Exercise instructions: The required answer is each line in the entries below where "reqs" occurs.

Provided entries:
/-- The image of a group but for its allocation's bytes and tags, which lie in its area. -/
def State.image (s : State) (gid : Nat) (g : Group) (area bytes : Nat) : SavedGroup :=
  let lo := spBaseKey g.core + g.spBase
  { group := g
    threads := (s.threads.filter fun e => s.belongs gid e.1).map fun e => (e.1, savedThread e.2 s.clock)
    area := area, areaBytes := bytes
    halves := ([0, 1].filter fun h => decide ((s.half g.core h).holder = some gid)).map fun h => savedHalf gid h (s.half g.core h)
    cmds := s.cmds.filter fun e => decide (e.2.gid = gid)
    colls := s.colls.filterMap fun e =>
      match e.2.members.find? (fun m => decide (m.gid = gid)) with
      | some m => some ({ e.2 with members := [] }, m)
      | none => none
    waits := s.waits.filter fun x => s.belongs gid x.who
    faults := s.faults.flatMap fun f => f.reqs.filter (s.reqOf gid)
    conveyed := []
    binds := ((s.core g.core).binds.filter fun b => wordIn lo g.spBytes b.obj).map (bindOut lo) }

/-- Take a group out of the machine: its waits, requests, commands, threads, halves and slots (R338 step 7). -/
def State.takeOut (s : State) (gid : Nat) (g : Group) : State :=
  let lo := spBaseKey g.core + g.spBase
  let gone (c : Nat) : Bool := match KV.at? s.cmds c with | some x => decide (x.gid = gid) | none => false
  { s with
    groups := KV.del s.groups gid
    threads := s.threads.filter fun e => !s.belongs gid e.1
    waits := s.waits.filter fun x => !s.belongs gid x.who
    faults := s.faults.map fun (f : FaultRec) => { f with reqs := f.reqs.filter fun r => !s.reqOf gid r }
    cmds := s.cmds.filter fun e => decide (e.2.gid ≠ gid)
    colls := (s.colls.map fun (e : Nat × Coll) => (e.1, { e.2 with members := e.2.members.filter fun m => decide (m.gid ≠ gid) })).filter
      fun (e : Nat × Coll) => !e.2.members.isEmpty
    cores := s.cores.map fun (e : Nat × CoreSt) => (e.1, { e.2 with
      sb := e.2.sb.filter (fun b => !gone b.cid), trapQueue := e.2.trapQueue.filter (fun w => !s.belongs gid w)
      binds := if e.1 = g.core then e.2.binds.filter (fun b => !wordIn lo g.spBytes b.obj) else e.2.binds })
    halves := s.halves.map fun (e : (Nat × Nat) × Half) =>
      (e.1, { e.2 with
        queue := e.2.queue.filter (fun m => decide (m.gid ≠ gid)), holder := if e.2.holder = some gid then none else e.2.holder }) }

/-- The domain instances in which no group of the launch stands any longer are chosen anew (R359). -/
def State.forgetInstances (s : State) (lid : Nat) : State :=
  s.updLaunch lid fun l =>
    { l with insts := l.insts.filter fun (e : (Nat × Nat) × Nat) =>
        s.groups.any fun x => decide (x.2.lid = lid) && decide (l.instOf e.1.1 x.2.grp.toNat = e.1.2) }

/-- Save one quiet group into its area: its image is written and everything it held is free (R338, R340). -/
def State.saveGroup (s : State) (gid area bytes : Nat) : State :=
  match s.group? gid with
  | none => s
  | some g =>
    let pool := (s.handlersOf gid).map (·.1)
    let v := s.image gid g area bytes
    let s := s.copyStore (spBaseKey g.core + g.spBase) area g.spBytes
    let s := ({ s.takeOut gid g with saved := KV.put s.saved gid v } : State).forgetInstances g.lid
    pool.foldl (fun s w => match w with | .handler c n => s.freeSlot c n | _ => s) s

/-- The errors that the save routine meets as it reads a group's registers and its allocation: the first uncorrectable one (R332, R338). -/
def State.imageError (s : State) (gid : Nat) (g : Group) : State × Option (BitVec 32 × BitVec 64) :=
  s.flaws.foldl (fun (acc : State × Option (BitVec 32 × BitVec 64)) x =>
    match x with
    | .reg w code _ =>
      match (if s.belongs gid w then s.thread? w else none) with
      | none => acc
      | some t =>
        let (s, bad) := acc.1.readReg w t code
        (s, if bad && acc.2.isNone then some (0x0800, BitVec.ofNat 64 code) else acc.2)
    | .scratch word _ =>
      let lo := spBaseKey g.core + g.spBase
      if wordIn lo g.spBytes word then
        let (s, bad) := acc.1.readSpWord g.victim word
        (s, if bad && acc.2.isNone then some (0x0801, BitVec.ofNat 64 (4 * word - lo)) else acc.2)
      else acc
    | _ => acc) (s, none)

/-- An error that the save routine has found unwinds the group's innermost region, or kills the group (R331, R334, R338). -/
def State.saveError (s : State) (gid : Nat) (g : Group) (cause : BitVec 32) (addr : BitVec 64) : State :=
  match g.regions with
  | r :: _ => s.unwind gid g r cause addr
  | [] => s.killGroup gid

/-- The save routine reads what it will write, group by group (R338 step 6). Answers whether a group was killed. -/
def State.readImages (s : State) : List (Nat × Group) → State × Bool
  | [] => (s, false)
  | (gid, g) :: r =>
    match s.imageError gid g with
    | (s, some (c, a)) =>
      let (t, k) := State.readImages (s.saveError gid g c a) r
      (t, k || g.regions.isEmpty)
    | (s, none) => State.readImages s r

Worked solution:
    faults := s.faults.flatMap fun f => f.reqs.filter (s.reqOf gid)
    faults := s.faults.map fun (f : FaultRec) => { f with reqs := f.reqs.filter fun r => !s.reqOf gid r }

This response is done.